**What the task asks:**
Transcribe the records word for word, beginning with the first line and ending with the line that contains "def MetSigned (op"; include nothing else.

**Provided material:**
•••
-- ==== Sys2Proof/Tests/Slice0.lean ====
section
/-! SUPPORT. Named tests: states and operands that meet the hypotheses of each statement, ill-formed commands that the check refuses, and
single steps against values taken from the spec. -/

namespace Sys2Proof.Tests

open Sys2Proof Sys2Proof.Machine

/-! ### States and requests -/

/-- A request of opcode `op` with payload `p`; argument bytes beyond the payload read 0. -/
def req (op : Nat) (p : Bytes) : Req := { opcode := op, payload := p }

/-- A running module: every domain on and joined, image running, link up. -/
def up : State :=
  { State.reset with
    power := { aux := true, main := true, on := 0xFF8, joined := 0xFFF, pllLocked := true, prsnt := true, switch := true }
    firm := { nulvoReady := true, stage := .ready }
    host := { linkUp := true } }

/-- Mailbox `n` holds request `r`, taken and not yet carried out. -/
def ask (n : Nat) (r : Req) (s : State) : State :=
  { s with host := { s.host with goOrder := [], mbs := [(n, { own := true, taken := some r })] } }

/-- Queue 0 holds request `r` in its entry 0. -/
def askSq (r : Req) (s : State) : State :=
  { s with host := { s.host with sqs := [(0, { en := true, head := 1, tail := 1, fetches := 1, running := [{ req := r }] })] } }

/-- Some waiting request of opcode `op` meets `pre`. -/
def Met (op : Nat) (pre : Src → Req → State → Prop) : Prop := ∃ src r s, Ready op src r s ∧ pre src r s

/-- A signed command of opcode `op`, started in mailbox `m`, waits for its engine and meets `pre`. -/
def MetSigned (op : Nat) (pre : Src → Req → State → Prop) : Prop :=
  ∃ m r, ∃ q : PkeReq, ∃ s, q.job = .command m r ∧ r.opcode = op ∧ (mbOf s m).started = true ∧ (m = 1 → legalFull s = false)
    ∧ pre (.mb m) r s

/-- Mailbox 2 holds the started request `r`. -/
def started2 (r : Req) (s : State) : State :=
  { s with host := { s.host with mbs := [(2, { own := true, taken := some r, started := true })] } }

theorem metSigned {op : Nat} {pre : Src → Req → State → Prop} (p : Bytes) (s : State)
    (h : pre (.mb 2) (req op p) (started2 (req op p) s)) : MetSigned op pre :=
  ⟨2, req op p, { job := .command 2 (req op p) }, _, rfl, rfl, rfl, (fun e => absurd e (by decide)), h⟩

theorem ready_ask (op n : Nat) (p : Bytes) (s : State) (hn : n < 64) (h1 : n ≠ 1) : Ready op (.mb n) (req op p) (ask n (req op p) s) :=
  ⟨by simp [Src.exists, hn], by simp [takenReq, mbOf, ask, look, goTurn], rfl, by simp [isMb1, h1]⟩

theorem ready_askSq (op : Nat) (p : Bytes) (s : State) : Ready op (.sq 0 0) (req op p) (askSq (req op p) s) :=
  ⟨rfl, rfl, rfl, by simp [isMb1]⟩

/-- Met through mailbox 2. -/
theorem met {op : Nat} {pre : Src → Req → State → Prop} (p : Bytes) (s : State)
    (h : pre (.mb 2) (req op p) (ask 2 (req op p) s)) : Met op pre :=
  ⟨_, _, _, ready_ask op 2 p s (by decide) (by decide), h⟩

/-- Met through mailbox 3. -/
theorem met3 {op : Nat} {pre : Src → Req → State → Prop} (p : Bytes) (s : State)
    (h : pre (.mb 3) (req op p) (ask 3 (req op p) s)) : Met op pre :=
  ⟨_, _, _, ready_ask op 3 p s (by decide) (by decide), h⟩

/-- Met through submission queue 0. -/
theorem metSq {op : Nat} {pre : Src → Req → State → Prop} (p : Bytes) (s : State)
    (h : pre (.sq 0 0) (req op p) (askSq (req op p) s)) : Met op pre :=
  ⟨_, _, _, ready_askSq op p s, h⟩

def pm : PtpMessage :=
  { port := 0, kind := 0, seconds := 0, secondsHigh := 0, nanos := 0, correction := 0, seq := 0, pathDelay := 0, sent := 0,
    turnaround := 0, valid := true }
def tf : AethTime := { value := 0, hop := 0, masterValid := false, crcOk := true, offsetPs := 0 }
def df : AethDelay := { syncIn := true, response := true, t1 := 0, t2 := 0, t3 := 0, t4 := 0 }
def sm : SpareMeasure := { injected := [], first := 0, spare := [], own := [] }
def blk : SampleBlock := { first := 0, times := [], chans := [] }
def plf : PlFrame :=
  { fcsOk := true, fcs := 0, pan := 0, dest := 0, source := 0, eui := 0, seq := 0, secured := false, keyIndex := 0, counter := 0,
    mic := 0, ackRequested := false, kind := 0, finalDest := 0, hopsLeft := 0, fragment := none, udpPort := 0, payload := [],
    preambleAgo := 0, payloadDelay := 0, noise := 0, symbols := [], mask := 0, modulation := 0, zcDelayUs := none,
    coherentSupport := false, toneMapRequest := false, toneMapResponse := none }
def grant : PlGrant := { lead := 0, highWindow := false, ackInTime := true }
def rff : RfFrame :=
  { fcsOk := true, fcs := 0, version := 0, pan := 0, dest := 0, broadcast := false, source := 0xFFFF, eui := 7, seq := 0,
    securityLevel := 0, keyIdMode := 0, keyIndex := 0, counter := 0, mic := 0, ackRequested := false, isData := true, udpPort := 0,
    payload := [], channel := 0, phyRate := 0, rssi := 0, lqi := 0, sfd := 0 }
def envHead : Bytes :=
  [0x58, 0x44, 1, 1, 0, 0, 0, 0, 0, 0, 0, 0, 9, 0, 0, 0, 1, 0, 28, 0, 0, 0, 0, 0, 0, 0, 0, 0, 0, 0]
/-- A DX envelope with one frame of one byte. -/
def envelope : Bytes := envHead ++ leBytes 2 (crc16 envHead).toNat ++ [1] ++ List.replicate 23 0 ++ [0xAA, 0, 0, 0]
def ackHead : Bytes :=
  [0x58, 0x44, 1, 2, 0, 0, 0, 0, 0, 0, 0, 0, 9, 0, 0, 0, 0, 0, 0, 0, 0, 0, 0, 0, 0, 0, 0, 0, 0, 0]
def ackFrame : Bytes := ackHead ++ leBytes 2 (crc16 ackHead).toNat
def peer0 : Peer := { enable := true, addr := List.replicate 16 0 }
def peerState (l : Tab (Option ReplyEntry)) : State := { up with ingest := { up.ingest with peers := [(0, peer0)], replies := l } }
def hop15 : Hop := { toll := 0, chan := 15, next := 5 }
def plState : State :=
  { up with line := { up.line with chans := [(15, { mode := 1, nbrs := [(5, {})] })] } }


/-! ### What each statement asks of a state can be met

One theorem per statement: for each of its clauses, a state and operands that meet all its hypotheses together. -/

theorem test_met_PowerAndFabricRowsTakeEffect :
    (∃ (m : Nat) (d : Nat), (3 ≤ d ∧ d ≤ 11) ∧ Met 0x0120 (fun src r s => src = .mb m ∧ arg r 0 1 = d ∧ arg r 1 1 = 1 ∧ bitOf s.power.on d
      = false ∧ s.power.transition = none ∧ (∀ e ∈ dependsOn d, powered s e = true) ∧ activating s = false ∧ s.power.removePending =
      false)) ∧
    (∃ (m : Nat) (d : Nat), (3 ≤ d ∧ d ≤ 11) ∧ Met 0x0120 (fun src r s => src = .mb m ∧ arg r 0 1 = d ∧ arg r 1 1 = 0 ∧ bitOf s.power.on d
      = true ∧ s.power.transition = none ∧ (∀ e ∈ dependents d, bitOf s.power.on e = false) ∧ activating s = false ∧ (d = 10 →
      s.legal.state = .decommissioned))) ∧
    (Met 0x0121 (fun _ _ _ => True)) ∧
    (Met 0x0122 (fun _ r s => active s 6 = true ∧ isFenced s 92 = false ∧ (1 ≤ arg r 0 1 ∧ arg r 0 1 ≤ 15) ∧ (1 ≤ arg r 1 1 ∧ arg r 1 1 ≤
      15) ∧ (1 ≤ arg r 2 1 ∧ arg r 2 1 ≤ 15))) ∧
    (∃ (src : _) (r : _) (s : State), Ready 0x0123 src r s ∧ arg r 0 1 ≤ 5) ∧
    (∃ (s : State) (m : Nat) (d : Nat) (on : Bool), fabricUp s = true ∧ ((∃ x, s.power.transition = some
      { domains := [d], on := on, by_ := .pdSet m, discarded := x }))) ∧
    (∃ (s : State) (d : Nat) (by_ : TransitionBy), s.power.transition = some
      { domains := [d], on := false, by_ := by_, discarded := false }) ∧
    (∃ (c : Nat) (s : State), (c = 2 ∨ c = 3 ∨ c = 4) ∧ active s 6 = true ∧ fabricUp s = true) ∧
    (∃ (hop : Nat) (w : BitVec 72) (s : State), wordBad w = true ∧ fabricUp s = true ∧ s.log.restart = none ∧ ((look [] s.log.retransmits
      hop).filter fun t => decide (tb1Us s < t + 1000)).length < 16) ∧
    (∃ (s : State), s.power.pllLocked = true ∧ bitOf s.power.on 10 = true ∧ s.power.refExternal = true) ∧
    (∃ (s : State), s.power.aux = true ∧ s.power.pllLocked = false ∧ s.power.bypass = true) ∧
    (∃ (s : State), fabricUp s = true ∧ s.host.linkUp = true ∧ s.host.creditHeld = false ∧ s.host.creditSeen = true) ∧
    (∃ (src : _) (r : _) (s : State), Ready 0x0610 src r s ∧ plOff s = false ∧ arg r 0 1 ≤ 7 ∧ ((∀ n ∈ maskChannels (arg r 1 2), plFenced
      s n = false ∧ transmitting (plOf s n) = false ∧ (groupOf s n = none ∨ groupOf s n = some (arg r 0 1))))) :=
  ⟨⟨2, 11, by decide, met ([11, 1]) ({ up with power := { up.power with on := 0x7F8 } }) (by decide)⟩,
    ⟨2, 11, by decide, met ([11, 0]) (up) (by decide)⟩,
    met ([]) (up) (by decide),
    met ([1, 2, 15]) (up) (by decide),
    ⟨.mb 2, req 0x0123 [], ask 2 (req 0x0123 []) up, ready_ask _ 2 _ _ (by decide) (by decide), by decide⟩,
    ⟨{ up with power := { up.power with transition := some { domains := [3], on := true, by_ := .pdSet 2 } } }, 2, 3, true, by decide,
      ⟨false, rfl⟩⟩,
    ⟨{ up with power := { up.power with transition := some { domains := [3], on := false, by_ := .removal } } }, 3, .removal, by decide⟩,
    ⟨4, up, by decide, by decide, by decide⟩,
    ⟨3, 1, up, by decide, by decide, by decide, by decide⟩,
    ⟨{ up with power := { up.power with refExternal := true } }, by decide, by decide, by decide⟩,
    ⟨{ up with power := { up.power with pllLocked := false, bypass := true } }, by decide, by decide, by decide⟩,
    ⟨{ up with host := { up.host with creditSeen := true } }, by decide, by decide, by decide, by decide⟩,
    ⟨.mb 2, req 0x0610 [7, 0, 0x80], ask 2 (req 0x0610 [7, 0, 0x80]) up, ready_ask _ 2 _ _ (by decide) (by decide), by decide, by decide,
      by decide⟩⟩

theorem test_met_MailboxesTakeRequests :
    (∃ (n : Nat) (v : Word32) (s : State), 0 < n ∧ n < 64 ∧ fabricUp s = true ∧ v.getLsbD 0 = true ∧ (mbOf s n).own = false ∧ (mbOf s
      n).done = false ∧ (mbOf s n).go = false) ∧
    (∃ (n : Nat) (v : Word32) (s : State), n < 64 ∧ fabricUp s = true ∧ v.getLsbD 0 = true ∧ (((mbOf s n).own = true ∨ (mbOf s n).done =
      true ∨ n = 0))) ∧
    (∃ (n : Nat) (s : State) (r : _), 4 ≤ n ∧ n < 64 ∧ served s = true ∧ (mbOf s n).go = true ∧ (mbOf s n).own = false ∧ r = parseReq
      (readBytes s.host.areas (0x400 * n) 512) (mbOf s n).goSmp ∧ earlyCheck (setMb n
      { mbOf s n with go := false, own := true, taken := some r, started := false } s) n (fieldU (readBytes s.host.areas (0x400 * n) 512)
      4 2) r = none ∧ lifecycleFails (setMb n { mbOf s n with go := false, own := true, taken := some r, started := false } s) r true =
      false) ∧
    (∃ (n : Nat) (k : Nat) (w : Nat) (s : State), n < 64 ∧ w ∈ [1, 2, 4, 8] ∧ k < 512 ∧ k % w = 0 ∧ fabricUp s = true) :=
  ⟨⟨63, 1, up, by decide, by decide, by decide, by decide, by decide, by decide, by decide⟩,
    ⟨0, 1, up, by decide, by decide, by decide, by decide⟩,
    ⟨4, { up with host := { up.host with mbs := [(4, { go := true })], areas := [(0x1000, 0x01), (0x1001, 0x0B), (0x1004, 0)] } }, _, by
      decide, by decide, by decide, by decide, by decide, rfl, by decide, by decide⟩,
    ⟨63, 504, 8, up, by decide, by decide, by decide, by decide, by decide⟩⟩

theorem test_met_QueueAccessesTakeEffect :
    (∃ (q : Nat) (s : State), q < 128 ∧ fabricUp s = true ∧ (hqOf s q).en = false ∧ cellsLegal (hqOf s q).cfg = true ∧ hqMode (hqOf s
      q).cfg < 3) ∧
    (∃ (q : Nat) (s : State), q < 128 ∧ fabricUp s = true ∧ (hqOf s q).en = false ∧ ((cellsLegal (hqOf s q).cfg = false ∨ 3 ≤ hqMode (hqOf
      s q).cfg))) ∧
    (∃ (q : Nat) (n : Word32) (s : State), q < 128 ∧ fabricUp s = true ∧ 0 < n.toNat ∧ n.toNat ≤ (hqOf s q).pkts ∧ hqMode (hqOf s q).cfg =
      0 ∧ flushOpen s q = false) ∧
    (∃ (q : Nat) (n : Word32) (s : State), q < 128 ∧ fabricUp s = true ∧ ((n = 0 ∨ (hqOf s q).pkts < n.toNat))) ∧
    (∃ (q : Nat) (v : Word32) (s : State), q < 64 ∧ fabricUp s = true ∧ v.toNat < ringSize (sqOf s q).cfg ∧ (v.toNat + ringSize (sqOf s
      q).cfg - (sqOf s q).tail) % ringSize (sqOf s q).cfg ≤ ((sqOf s q).head + ringSize (sqOf s q).cfg - (sqOf s q).tail - 1) % ringSize
      (sqOf s q).cfg) ∧
    (∃ (q : Nat) (v : Word32) (s : State), q < 64 ∧ fabricUp s = true ∧ ringSize (sqOf s q).cfg ≤ v.toNat) ∧
    (∃ (q : Nat) (v : Word32) (s : State), q < 64 ∧ fabricUp s = true ∧ ringSize (cqOf s q).cfg ≤ v.toNat) ∧
    (∃ (q : Nat) (v : Word32) (s : State), q < 64 ∧ fabricUp s = true ∧ v.toNat < ringSize (cqOf s q).cfg ∧ (v.toNat + ringSize (cqOf s
      q).cfg - (cqOf s q).head) % ringSize (cqOf s q).cfg ≤ ((cqOf s q).tail + ringSize (cqOf s q).cfg - (cqOf s q).head) % ringSize (cqOf
      s q).cfg) ∧
    (∃ (q : Nat) (cell : Bytes) (buffer : Bytes) (s : State), q < 64 ∧ served s = true ∧ pcieServes s = true ∧ (sqOf s q).en = true ∧
      (sqOf s q).closing = false ∧ (sqOf s q).head ≠ (sqOf s q).tail ∧ cqHasRoom (cqOf s (cqNum (sqOf s q).cfg)) = true ∧ submitOpen
      (parseEntry cell buffer) s = true) ∧
    (∃ (q : Nat) (p : Packet) (s : State), q < 128 ∧ (hqOf s q).en = true ∧ hqMode (hqOf s q).cfg = 0 ∧ fabricUp s = true ∧ pcieServes s =
      true ∧ nextPacket (hqOf s q) = .pond p ∧ packetCells p + ringInUse (hqOf s q) ≤ ringSize (hqOf s q).cfg) ∧
    (∃ (q : Nat) (s : State) (t : State), q < 128 ∧ t = spillStuck q s ∧ (hqOf t q).en = true ∧ (fillPan (hqOf t q)).pkts ≠ [] ∧ (fillPan
      (hqOf t q)).handed = false) ∧
    (∃ (q : Nat) (s : State), q < 128 ∧ (hqOf s q).counted ≠ 0) ∧
    (∃ (q : Nat) (s : State), q < 64 ∧ (cqOf s q).counted ≠ 0) :=
  ⟨⟨127, up, by decide, by decide, by decide, by decide, by decide⟩,
    ⟨127, { up with host := { up.host with hqs := [(127, { cfg := 5#32 })] } }, by decide, by decide, by decide, by decide⟩,
    ⟨127, 1, { up with host := { up.host with hqs := [(127, { en := true, pkts := 1, ring := [1], cfg := 6#32 })] } }, by decide, by
      decide, by decide, by decide, by decide, by decide⟩,
    ⟨127, 1, up, by decide, by decide, by decide⟩,
    ⟨63, 1, up, by decide, by decide, by decide, by decide⟩,
    ⟨63, 64, up, by decide, by decide, by decide⟩,
    ⟨63, 64, up, by decide, by decide, by decide⟩,
    ⟨63, 0, up, by decide, by decide, by decide, by decide⟩,
    ⟨0, [], [], { up with host := { up.host with sqs := [(0, { en := true, tail := 1 })], cqs := [(0, { en := true })] } }, by decide, by
      decide, by decide, by decide, by decide, by decide, by decide, by decide⟩,
    ⟨0, _, { up with host := { up.host with hqs := [(0, { en := true, cfg := 6#32, pond := [{ bytes := [1] }] })] } }, by decide, by
      decide, by decide, by decide, by decide, rfl, by decide⟩,
    ⟨127, { up with host := { up.host with hqs := [(127, { en := true, panA := { pkts := [{ bytes := [1] }] } })] } }, _, by decide, rfl,
      by decide, by decide, by decide⟩,
    ⟨127, { up with host := { up.host with hqs := [(127, { counted := 1 })] } }, by decide, by decide⟩,
    ⟨63, { up with host := { up.host with cqs := [(63, { counted := 1 })] } }, by decide, by decide⟩⟩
•••
**Solved problem:**
-- ==== Sys2Proof/Tests/Slice0.lean ====
section
/-! SUPPORT. Named tests: states and operands that meet the hypotheses of each statement, ill-formed commands that the check refuses, and
single steps against values taken from the spec. -/

namespace Sys2Proof.Tests

open Sys2Proof Sys2Proof.Machine

/-! ### States and requests -/

/-- A request of opcode `op` with payload `p`; argument bytes beyond the payload read 0. -/
def req (op : Nat) (p : Bytes) : Req := { opcode := op, payload := p }

/-- A running module: every domain on and joined, image running, link up. -/
def up : State :=
  { State.reset with
    power := { aux := true, main := true, on := 0xFF8, joined := 0xFFF, pllLocked := true, prsnt := true, switch := true }
    firm := { nulvoReady := true, stage := .ready }
    host := { linkUp := true } }

/-- Mailbox `n` holds request `r`, taken and not yet carried out. -/
def ask (n : Nat) (r : Req) (s : State) : State :=
  { s with host := { s.host with goOrder := [], mbs := [(n, { own := true, taken := some r })] } }

/-- Queue 0 holds request `r` in its entry 0. -/
def askSq (r : Req) (s : State) : State :=
  { s with host := { s.host with sqs := [(0, { en := true, head := 1, tail := 1, fetches := 1, running := [{ req := r }] })] } }

/-- Some waiting request of opcode `op` meets `pre`. -/
def Met (op : Nat) (pre : Src → Req → State → Prop) : Prop := ∃ src r s, Ready op src r s ∧ pre src r s

/-- A signed command of opcode `op`, started in mailbox `m`, waits for its engine and meets `pre`. -/
def MetSigned (op : Nat) (pre : Src → Req → State → Prop) : Prop :=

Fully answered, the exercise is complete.